Two examples of Cybereason channel partners actively using cognitive systems in their business model include LogicHub and Siemplify in the workflow and response space. LogicHub, once a SOAR-only solution, offers its clients an automated security platform that aims to mimic the cognitive skills of expert analysts. Siemplify similarly is on a mission to address SOAR inadequacies by offering ML capabilities that improve productivity, efficiency, and visibility.
Types of cognitive systems
While cognitive computing hasn’t yet reached its potential, the buzzwords associated with the space have had a field day in recent years. Technologies like AI, ML, neural networks, and deep learning are used frequently and often interchangeably – but they aren’t the same.
To understand what the market offers, unpacking what cognitive systems are is a prerequisite.
Like squares and rectangles, an example of cognitive computing is deep learning, but as the most advanced form, deep learning is indistinguishable from an AI system.
- Cognitive computing is the foundational ability of machines to mimic human behavior.
- Artificial intelligence enables machines to simulate human thinking and behavior.
- Machine learning facilitates learning through past data without explicit programming.
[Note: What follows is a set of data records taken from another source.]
-- ==== Sys2Proof/Laws/SideTile.lean ====
section
/-! SUPPORT. The functions that an instruction's issue passes through leave the program side of the tile as it was: the
fetch of rows, the grants of banks, the engines' requests, stores and engine writes becoming visible, and events. -/

namespace Sys2Proof.Machine

theorem TW.count_is {k : Mark} (x : TW) (f : RF) (off : Option Nat) (n : Nat) (h : x.Is k) :
    (TW.count x f off n).Is k := by
  unfold TW.count
  repeat' (first
    | with_reducible assumption
    | with_reducible refine TW.emit_is _ _ rfl ?_
    | with_reducible apply TW.put_is
    | split)

theorem TW.perfOf_is {k : Mark} (x : TW) (code : Nat) (o : Origin) (latency td status : Nat) (h : x.Is k) :
    (TW.perfOf x code o latency td status).Is k := by
  unfold TW.perfOf
  repeat' (first
    | with_reducible assumption
    | with_reducible refine TW.emit_is _ _ rfl ?_
    | with_reducible apply TW.perf_is
    | (with_reducible refine TW.is_ite (fun _ => ?_) (fun _ => ?_)))

theorem TW.elog_is {mk : Mark} (x : TW) (seg mark : Nat) (h : x.Is mk) :
    (TW.elog x seg mark).Is mk := by
  unfold TW.elog
  repeat' (first
    | with_reducible assumption
    | with_reducible apply TW.put_is
    | with_reducible apply Tile.put_is)

theorem TW.corrected_is {mk : Mark} (x : TW) (seg mark : Nat) (h : x.Is mk) :
    (TW.corrected x seg mark).Is mk := by
  unfold TW.corrected
  repeat' (first
    | with_reducible assumption
    | with_reducible apply TW.count_is
    | with_reducible apply TW.elog_is)

theorem TW.uncorrectable_is {mk : Mark} (x : TW) (seg mark : Nat) (h : x.Is mk) :
    (TW.uncorrectable x seg mark).Is mk := by
  unfold TW.uncorrectable
  repeat' (first
    | with_reducible assumption
    | with_reducible apply TW.count_is
    | with_reducible apply TW.elog_is
    | with_reducible refine TW.emit_is _ _ rfl ?_)

theorem TW.violation_is {k : Mark} (x : TW) (h : x.Is k) :
    (TW.violation x).Is k := by
  unfold TW.violation
  repeat' (first
    | with_reducible assumption
    | with_reducible apply TW.count_is)

theorem Tile.setSeg_is {k : Mark} (t : Tile) (seg v : Nat) (pois : Bool) (h : t.Is k) :
    (Tile.setSeg t seg v pois).Is k := Tile.is_lit h.raw

theorem TW.readSeg_is {mk : Mark} (x : TW) (seg : Nat) (h : x.Is mk) :
    (TW.readSeg x seg).2.2.Is mk := by
  unfold TW.readSeg
  repeat' (first
    | with_reducible assumption
    | refine fun _ => ?_
    | with_reducible apply TW.corrected_is
    | with_reducible apply TW.uncorrectable_is
    | with_reducible apply Tile.setSeg_is
    | with_reducible apply TW.map_is
    | with_reducible apply TW.Is.tile
    | (extract_lets +onlyGivenNames z; with_reducible apply TW.is_cut (k := mk) (x := z); rotate_left; clear_value z; intro hz; rotate_right; subst z)
    | (extract_lets +onlyGivenNames z; with_reducible apply Tile.is_cut (k := mk) (t := z); rotate_left; clear_value z; intro hz; rotate_right; subst z)
    | extract_lets +onlyGivenNames z
    | (refine Tile.is_lit ?_; dsimp only; exact Tile.Is.raw (by assumption))
    | split)

theorem TW.mergeErr_is {mk : Mark} (x : TW) (seg : Nat) (h : x.Is mk) :
    (TW.mergeErr x seg).Is mk := by
  unfold TW.mergeErr
  repeat' (first
    | with_reducible assumption
    | refine fun _ => ?_
    | with_reducible apply TW.corrected_is
    | with_reducible apply TW.uncorrectable_is
    | with_reducible apply Tile.setSeg_is
    | with_reducible apply TW.put_is
    | with_reducible apply Tile.put_is
    | with_reducible apply TW.map_is
    | with_reducible apply TW.Is.tile
    | (extract_lets +onlyGivenNames z; with_reducible apply TW.is_cut (k := mk) (x := z); rotate_left; clear_value z; intro hz; rotate_right; subst z)
    | (extract_lets +onlyGivenNames z; with_reducible apply Tile.is_cut (k := mk) (t := z); rotate_left; clear_value z; intro hz; rotate_right; subst z)
    | extract_lets +onlyGivenNames z
    | (refine Tile.is_lit ?_; dsimp only; exact Tile.Is.raw (by assumption))
    | (with_reducible refine TW.is_ite (fun _ => ?_) (fun _ => ?_))
    | (with_reducible refine Tile.is_ite (fun _ => ?_) (fun _ => ?_)))

theorem Tile.tearRow_is {k : Mark} (t : Tile) (row : Nat) (h : t.Is k) :
    (Tile.tearRow t row).Is k := by
  unfold Tile.tearRow
  repeat' (first
    | with_reducible assumption
    | (refine Tile.is_lit ?_; dsimp only; exact Tile.Is.raw (by assumption))
    | (with_reducible refine Tile.is_ite (fun _ => ?_) (fun _ => ?_)))

theorem TW.writeSeg_is {mk : Mark} (x : TW) (seg off n v : Nat) (mark : Bool) (h : x.Is mk) :
    (TW.writeSeg x seg off n v mark).Is mk := by
  unfold TW.writeSeg
  repeat' (first
    | with_reducible assumption
    | refine fun _ => ?_
    | with_reducible apply Tile.setSeg_is
    | with_reducible apply TW.mergeErr_is
    | with_reducible apply Tile.tearRow_is
    | with_reducible apply TW.map_is
    | (extract_lets +onlyGivenNames z; with_reducible apply TW.is_cut (k := mk) (x := z); rotate_left; clear_value z; intro hz; rotate_right; subst z)
    | (extract_lets +onlyGivenNames z; with_reducible apply Tile.is_cut (k := mk) (t := z); rotate_left; clear_value z; intro hz; rotate_right; subst z)
    | extract_lets +onlyGivenNames z
    | (refine Tile.is_lit ?_; dsimp only; exact Tile.Is.raw (by assumption))
    | split)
- Neural networks combine ML algorithms, creating an ecosystem of learning nodes.
- Deep learning includes multiple neural network layers that enable self-training.
Enterprise cognitive system
For larger organizations, the enterprise cognitive system (ECS) addresses the problem of unstructured business context. Today’s data collection habits mean volumes of business context are ambiguous, evolving fast, and multi-faceted.
Features of an ECS
Capable of unsupervised learning, processing dynamic and incremental data in real-time
Easy-to-use, compatible with hybrid network systems, and embedded in existing workflows
Iterative and Stateful
Motivated to resolve ambiguous data and capable of remembering prior interactions
Comprehends contextual elements and different types of data
While an appealing framework, developing an ECS only applies to a fraction of the diverse and sizable channel space. Larger organizations, including MSPs, managing large amounts of data for hybrid infrastructures are the most likely to benefit from adopting cognitive systems at this time.